**Provided data:**
theorem witness_StoreThenLoadReturnsValue :
    storeLoad.Quiet ∧ Memory.wf storeLoad.dmem = true ∧ storeLoad.fetchWaits = 0 ∧
      decode storeLoad.wordAtPc = .instr .store ∧ storeLoad.storeWaits = 0 ∧
      ∃ t, step storeLoad = .next t ∧ t.roomFor 1 = true ∧ t.fetchWaits = 0 ∧ decode t.wordAtPc = .instr .load ∧
        t.loadWaits = 0 :=
  ⟨by decide, by decide, by decide, by decide, by decide, _, rfl, by decide, by decide, by decide, by decide⟩
theorem witness_CarryBranchesTestTheCarry :
    State.Quiet { State.reset with st := ⟨false, true⟩ } ∧ State.Quiet { State.reset with st := ⟨false, false⟩ } :=
  by decide
theorem witness_OverflowBranchesTestTheOverflow :
    State.Quiet { State.reset with st := ⟨true, false⟩ } ∧ State.Quiet { State.reset with st := ⟨false, true⟩ } :=
  by decide
theorem witness_JumpsReachTheirTarget : State.Quiet { State.reset with pc := 255 } := by decide
theorem witness_ControlTransferFrame :
    isTransfer .jmpa = true ∧ State.reset.Quiet ∧ ∃ t, exec .jmpa State.reset = .next t :=
  ⟨by decide, by decide, _, rfl⟩
theorem witness_SequentialInstructionsIncrement :
    ∃ s t u v : State, s.fetchWaits = 0 ∧ decode s.wordAtPc = .instr (.addi 0) ∧ s.pc = 255 ∧ step s = .next t ∧
      t.stalled = false ∧ t.fault = none ∧ u.fetchWaits = 0 ∧ decode u.wordAtPc = .instr .halt ∧ step u = .next v ∧
      v.stalled = false ∧ v.fault = none :=
  ⟨{ State.reset with pc := 255 }, _, loaded [0xF000], _, by decide, by decide, by decide, rfl, by decide, by decide,
    by decide, by decide, rfl, by decide, by decide⟩
theorem witness_StepRunsTheDecodedInstruction :
    State.reset.CanRun ∧ State.reset.fetchWaits = 0 ∧
      decode (Memory.read State.reset.imem State.reset.pc) = .instr (.addi 0) :=
  by decide
theorem witness_FetchStallsWhileWaiting : (waiting 1).CanRun ∧ (waiting 1).fetchWaits = 0 + 1 := by decide
theorem witness_ReservedWordFaults :
    (loaded [0xB000]).CanRun ∧ (loaded [0xB000]).fetchWaits = 0 ∧
      decode (loaded [0xB000]).wordAtPc = .reserved .unassignedOpcode :=
  by decide
theorem witness_StoppedMachineTakesNoStep :
    State.fault { State.reset with fault := some (.badRegisterIndex 9) } = some (.badRegisterIndex 9) ∧
      State.halted { State.reset with halted := true } = true ∧ State.fault { State.reset with halted := true } = none ∧
      State.halted (counted 0 State.reset) = false ∧ State.fault (counted 0 State.reset) = none ∧
      State.roomFor (counted 0 State.reset) 1 = false ∧ State.reset.CanRun ∧ State.CanRun (counted 1 State.reset) ∧
      State.roomFor (counted 1 { State.reset with cycleCount := 1 }) 1 = false :=
  by decide
theorem witness_StepCountsTheCycle :
    ∃ t u, step State.reset = .next t ∧ t.fault = none ∧ step (loaded [0xB000]) = .next u ∧ u.fault ≠ none :=
  ⟨_, _, rfl, by decide, rfl, by decide⟩
theorem witness_HaltedIsSetByHaltAndSticks :
    State.halted { State.reset with halted := true } = true ∧
      ∃ t u, step (loaded [0xF000]) = .next t ∧ t.halted = true ∧ step State.reset = .next u ∧ u.halted = false :=
  ⟨by decide, _, _, rfl, by decide, rfl, by decide⟩
theorem witness_StatusIsWrittenByAluOpsOnly :
    State.Quiet { loaded [0x0055] with acc := 0xAB } ∧
      ∃ t, step { loaded [0x0055] with acc := 0xAB } = .next t ∧ t.st ≠ State.reset.st :=
  ⟨by decide, _, rfl, by decide⟩
theorem witness_RegistersAreWrittenByPutOnly :
    State.Quiet { loaded [0x400E] with acc := 0xAB } ∧
      ∃ t, step { loaded [0x400E] with acc := 0xAB } = .next t ∧ t.x ≠ State.reset.x :=
  ⟨by decide, _, rfl, by decide⟩
theorem witness_InstructionMemoryIsNeverWritten : ∃ t, steps 2 storeLoad = .next t := ⟨_, rfl⟩
theorem witness_StalledStepChangesNothingCommitted :
    ∃ t u v, step (waiting 1) = .next t ∧ t.stalled = true ∧ (waiting 1).fetchWaits ≠ 0 ∧
      step { loaded [0x5000] with dmReq := some (.load 0 1) } = .next u ∧ u.stalled = true ∧
      step { loaded [0x6000] with dmReq := some (.store 0 0 1) } = .next v ∧ v.stalled = true :=
  ⟨_, _, _, rfl, by decide, by decide, rfl, by decide, rfl, by decide⟩
theorem witness_FaultingStepIsPrecise :
    ∃ t, step (loaded [0xB000]) = .next t ∧ t.fault = some (.reservedEncoding 0xB000 0) :=
  ⟨_, rfl, by decide⟩

/-- Between two attempts of a LOAD at address 0, one wait left. -/
def midLoad : State :=
  { loaded [0x5000] with
    cycleCount := 1, stalled := true, stallLatch := true, imReq := some ⟨0, 0⟩, dmReq := some (.load 0 1) }

theorem witness_InvariantIsKeptByEveryStep :
    midLoad.Inv ∧ ∃ t, step midLoad = .next t :=
  ⟨⟨by decide, by decide, by decide, by decide, by decide, by decide, by decide, by decide,
    ⟨by decide, .inl (by decide)⟩, by decide, by decide, by decide, by decide⟩, _, rfl⟩
theorem witness_HostResetRestoresTheTable :
    midLoad.params.wf = true ∧ Memory.wf midLoad.params.imemInit = true ∧ Memory.wf midLoad.params.dmemInit = true :=
  by decide
theorem witness_StepAgreesWithStageSequencer : midLoad.CanRun ∧ State.reset.CanRun := by decide
theorem witness_SequencerCommitsAluResult :
    State.reset.Quiet ∧ State.reset.fetchWaits = 0 ∧
      Collaborators.reference.decode State.reset.wordAtPc = .record (.aluImm 0 0) ∧ (loaded [0x140F]).Quiet ∧
      (loaded [0x140F]).fetchWaits = 0 ∧ (15 : RegIdx).toNat < (loaded [0x140F]).params.nreg ∧
      Collaborators.reference.decode (loaded [0x140F]).wordAtPc = .record (.aluReg 4 15) :=
  by decide
theorem witness_SequencerBranchesOnCommittedStatus :
    (loaded [0x7320]).Quiet ∧ (loaded [0x7320]).fetchWaits = 0 ∧
      Collaborators.reference.decode (loaded [0x7320]).wordAtPc = .record (.branch 3 0x20) :=
  by decide
theorem witness_ShortCircuitCommitsNothing :
    (cycle Collaborators.reference (waiting 1)).1 = .stalled ∧ (cycle Collaborators.reference midLoad).1 = .stalled ∧
      (cycle Collaborators.reference { loaded [0x6000] with dmReq := some (.store 0 0 1) }).1 = .stalled ∧
      (cycle Collaborators.reference (loaded [0xF000])).1 = .halted ∧
      (cycle Collaborators.reference (loaded [0xB000])).1 = .fault (.reservedEncoding 0xB000 0) ∧
      (cycle Collaborators.reference storeLoad).1 = .completed ∧ (cycle (always .memStore) wideState).1 = .completed :=
  by decide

**Exercise description:**
Go through the entries above and count the lines holding the word "midLoad"; write nothing but the number.

**Response below:**
5